Machine learning based dynamic numerical climate multi-model ensemble weighting for high impact weather affecting the energy infrastructure

Machine learning based dynamic numerical climate multi-model ensemble
weighting for high impact weather affecting the energy infrastructure
The infrastructure for renewable energy production and electrical grid itself is affected
by weather and climate conditions and vulnerable to high impact weather and
cascading events. A reliable representation of the meteorological conditions leading to
such events including their uncertainty is therefore needed for both weather and climate
time scales. Individual numerical weather and climate models exhibit systematic
strengths and weaknesses across scales, and geographic regions, despite the
differences in model physics and parametrizations. One way to tackle this and avoid
running single-model ensemble climate simulations are multi-model or poor-man
ensembles consisting of a set of different climate or weather models combined.
Ensemble mixing offers a way to mitigate these weaknesses while providing uncertainty
quantification. Simply ensemble averaging can dilute forecast and climate signals and
penalize outliers and rare extremes. Different approaches have been proposed to tackle
this problem by assigning non-uniform weights to individual model fields and
parameters, however, these methods often rely on domain knowledge such as model
dependencies [1,2].

Here, we propose a machine learning-based multi-model ensemble model-mixing
framework that is domain-agnostic and assigns spatially and temporally dynamic
weights, in addition to an error metric. The domain of interest is the Alps, which exhibit
challenging terrain and localized extreme events, e.g. precipitation extremes that are
difficult to capture in conventional climate models.
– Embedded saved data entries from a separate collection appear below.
-- ==== Sys2Proof/Laws/Fields.lean ====
section
/-!
SUPPORT. Laws of register fields and of memory bytes: what a read gives after a write, and that every write of memory
keeps its canonical form.
-/

namespace Sys2Proof.Machine

/-! ### Register fields -/

/-- A field reads as what was last written to it, cut to its width. -/
@[simp] theorem get_set_same (s : State) (f : Fld) (v : Nat) : (s.set f v).get f = v % 2 ^ f.wd := by
  unfold State.set State.get
  split
  · rename_i h; simp [h]
  · simp

/-- A write of one field leaves every other. -/
theorem get_set_ne (s : State) (f g : Fld) (v : Nat) (h : f.key ≠ g.key) : (s.set f v).get g = s.get g := by
  unfold State.set State.get
  split
  · simp [tabFind_tabDel_ne _ h]
  · simp [tabFind_tabIns_ne _ _ h]

/-- The value of a field after a write of some field. -/
theorem get_set (s : State) (f g : Fld) (v : Nat) :
    (s.set f v).get g = if f.key = g.key then (if v % 2 ^ f.wd = f.rst then g.rst else v % 2 ^ f.wd) else s.get g := by
  split
  · rename_i h
    unfold State.set State.get
    split <;> simp [← h]
  · rename_i h
    exact get_set_ne s f g v h

@[simp] theorem cause_get_other (s : State) (f g : Fld) (b v : Nat) (h : f.key ≠ g.key) : (s.cause f b v).get g = s.get g := by
  unfold State.cause
  rw [raise_get]
  exact get_set_ne _ _ _ _ h

/-! ### Memory -/

/-- A byte reads as what was last written to it. -/
@[simp] theorem byte_putByte_same (s : State) (a : Nat) (b : Byte) : (s.putByte a b).byte a = b := by
  simp [State.putByte, State.byte]

/-- A write of one byte leaves every other. -/
theorem byte_putByte_ne (s : State) {a x : Nat} (b : Byte) (h : a ≠ x) : (s.putByte a b).byte x = s.byte x := by
  unfold State.putByte State.byte
  unfold tabSet tabGet
  dsimp only
  split
  · rw [tabFind_tabDel_ne _ h]
  · rw [tabFind_tabIns_ne _ _ h]

/-- Writing bytes leaves every byte outside them. -/
theorem byte_putBytes_outside (s : State) (a x : Nat) (bs : List Byte) (h : x < a ∨ a + bs.length ≤ x) :
    (s.putBytes a bs).byte x = s.byte x := by
  induction bs generalizing s a with
  | nil => rfl
  | cons b bs ih =>
    simp only [List.length_cons] at h
    rw [State.putBytes, ih _ _ (by omega), byte_putByte_ne _ _ (by omega)]

/-- Bytes read back as they were written. -/
theorem byte_putBytes_inside (s : State) (a i : Nat) (bs : List Byte) (h : i < bs.length) :
    (s.putBytes a bs).byte (a + i) = bs[i] := by
  induction bs generalizing s a i with
  | nil => simp at h
  | cons b bs ih =>
    rw [State.putBytes]
    cases i with
    | zero => rw [byte_putBytes_outside _ _ _ _ (by omega)]; simp
    | succ i =>
      have h' : i < bs.length := by simpa using h
      have := ih (s.putByte a b) (a + 1) i h'
      simpa [Nat.add_assoc, Nat.add_comm 1 i] using this

/-- Writing bytes changes memory alone. -/
theorem putBytes_eq_mem (s : State) (a : Nat) (bs : List Byte) : s.putBytes a bs = { s with mem := (s.putBytes a bs).mem } := by
  induction bs generalizing s a with
  | nil => rfl
  | cons b bs ih => rw [State.putBytes, ih]; rfl

@[simp] theorem putBytes_get (s : State) (a : Nat) (bs : List Byte) (f : Fld) : (s.putBytes a bs).get f = s.get f := by
  rw [putBytes_eq_mem]; rfl

/-- The canonical form of a table of bytes, entry by entry. -/
theorem wf_iff (m : List Host.Cell) :
    Memory.wf m = true ↔ tabSorted m = true ∧ ∀ c ∈ m, c.2 ≠ memDefault c.1 := by
  simp [Memory.wf]

theorem wf_filter (m : List Host.Cell) (p : Host.Cell → Bool) (h : Memory.wf m = true) : Memory.wf (m.filter p) = true := by
  rw [wf_iff] at *
  exact ⟨tabSorted_filter m p h.1, fun c hc => h.2 c (List.mem_of_mem_filter hc)⟩

theorem wf_tabSet (m : List Host.Cell) (a : Nat) (b : Byte) (h : Memory.wf m = true) :
    Memory.wf (tabSet (memDefault a) m a b) = true := by
  rw [wf_iff] at *
  refine ⟨tabSorted_tabSet _ _ _ _ h.1, fun c hc => ?_⟩
  unfold tabSet at hc
  split at hc
  · exact h.2 c (List.mem_of_mem_filter hc)
  · rename_i hb
    rcases mem_tabIns hc with rfl | hc
    · exact hb
    · exact h.2 c hc

/-- Every write of memory keeps its canonical form. -/
theorem putByte_wf (s : State) (a : Nat) (b : Byte) (h : Memory.wf s.mem = true) : Memory.wf (s.putByte a b).mem = true :=
  wf_tabSet _ _ _ h

theorem putBytes_wf (s : State) (a : Nat) (bs : List Byte) (h : Memory.wf s.mem = true) :
    Memory.wf (s.putBytes a bs).mem = true := by
  induction bs generalizing s a with
  | nil => exact h
  | cons b bs ih => exact ih _ _ (putByte_wf s a b h)

theorem dropBytes_wf (s : State) (a n : Nat) (h : Memory.wf s.mem = true) : Memory.wf (s.dropBytes a n).mem = true :=
  wf_filter _ _ h

end Sys2Proof.Machine
end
The CERRA reanalysis data at ~5.5
km resolution serves as the target grid. We build a multi-model ensemble by combining
dynamically downscaled simulations of 2 m air temperature, precipitation, and wind
speed from COSMO-CLM (6 km) and WRF (10 km). Each regional model is driven by two
CMIP6 global climate models (MPI-ESM and EC-Earth) under two scenarios (SSP1-2.6
and SSP5-8.5), with an additional historical period used for training. Static information
such as orography and seasonal dependencies are considered. We evaluate the
ensemble’s performance on selected extreme events (e.g., heavy precipitation,
windstorms, heatwaves) that can (and did) harm energy infrastructure, such as the
European derecho 2022.

[1] Christensen, Jh, E Kjellström, F Giorgi, G Lenderink, and M Rummukainen. 2010.
‘Weight Assignment in Regional Climate Models’. Climate Research 44 (2–3): 179–94.
https://doi.org/10.3354/cr00916.

[2] Merrifield, Anna Louise, Lukas Brunner, Ruth Lorenz, Iselin Medhaug, and Reto
Knutti. 2020. ‘An Investigation of Weighting Schemes Suitable for Incorporating Large
Ensembles into Multi-Model Ensembles’. Earth System Dynamics 11 (3): 807–34.
https://doi.org/10.5194/esd-11-807-2020.